[Hadoop-Distcp] tool introduction and parameter description

[Hadoop-Distcp] tool introduction and parameter description

1 Overview

Distcp (distributed copy) is a tool for large-scale intra-cluster and inter-cluster copy. It uses Map/Reduce for file distribution, error handling and recovery, and report generation.

Distcp takes a list of files and directories as input to map tasks, and each task copies some of the files in the source list.

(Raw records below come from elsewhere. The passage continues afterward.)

-- ==== Sys2Proof/WellFormed.lean ====
section
/-! DEFINITION. Well-formedness checks: of an instruction (which has no operand that could be out of range, R50), of
a command word (R47 to R49) and of a configuration's parts (R5, R59). -/

namespace Sys2Proof

/-- R50: a command has no operand field, so each of the six is well formed as it stands. -/
def Instr.wellFormed : Instr → Bool
  | .nop => true
  | .kgen => true
  | .encb => true
  | .decb => true
  | .encbuf => true
  | .decbuf => true

/-- R47, R48: a command word names a command when `RSV`, bits 7:3, is `00000` and `OP`, bits 2:0, is not one of the
two reserved values `110`, `111`. -/
def commandWordWellFormed (c : Byte) : Bool :=
  c.extractLsb' 3 5 == 0 && c.extractLsb' 0 3 != 6 && c.extractLsb' 0 3 != 7

/-- R5, R59: a table is a configuration only when it is a permutation of 0 to 15, and a capacity only when it is at
most `2^32 - 1`. -/
def configWellFormed (table : Vector Nibble 16) (bufBytes : Nat) : Bool :=
  eachValueOnce table && decide (bufBytes ≤ 4294967295)

end Sys2Proof
end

Official website address:http://hadoop.apache.org/docs/r2.7.0/hadoop-distcp/DistCp.html

2) The suitable scene and its advantages

1. Suitable scene:

Data remote disaster, computer room offline, data migration, etc.

2. Advantages:

① Yes 限制带宽, use bandwidththe parameter to limit the flow of each map task of distcp, and control the concurrent number of maps to control the bandwidth of the entire copy task, preventing the copy task from filling up the bandwidth and affecting other services.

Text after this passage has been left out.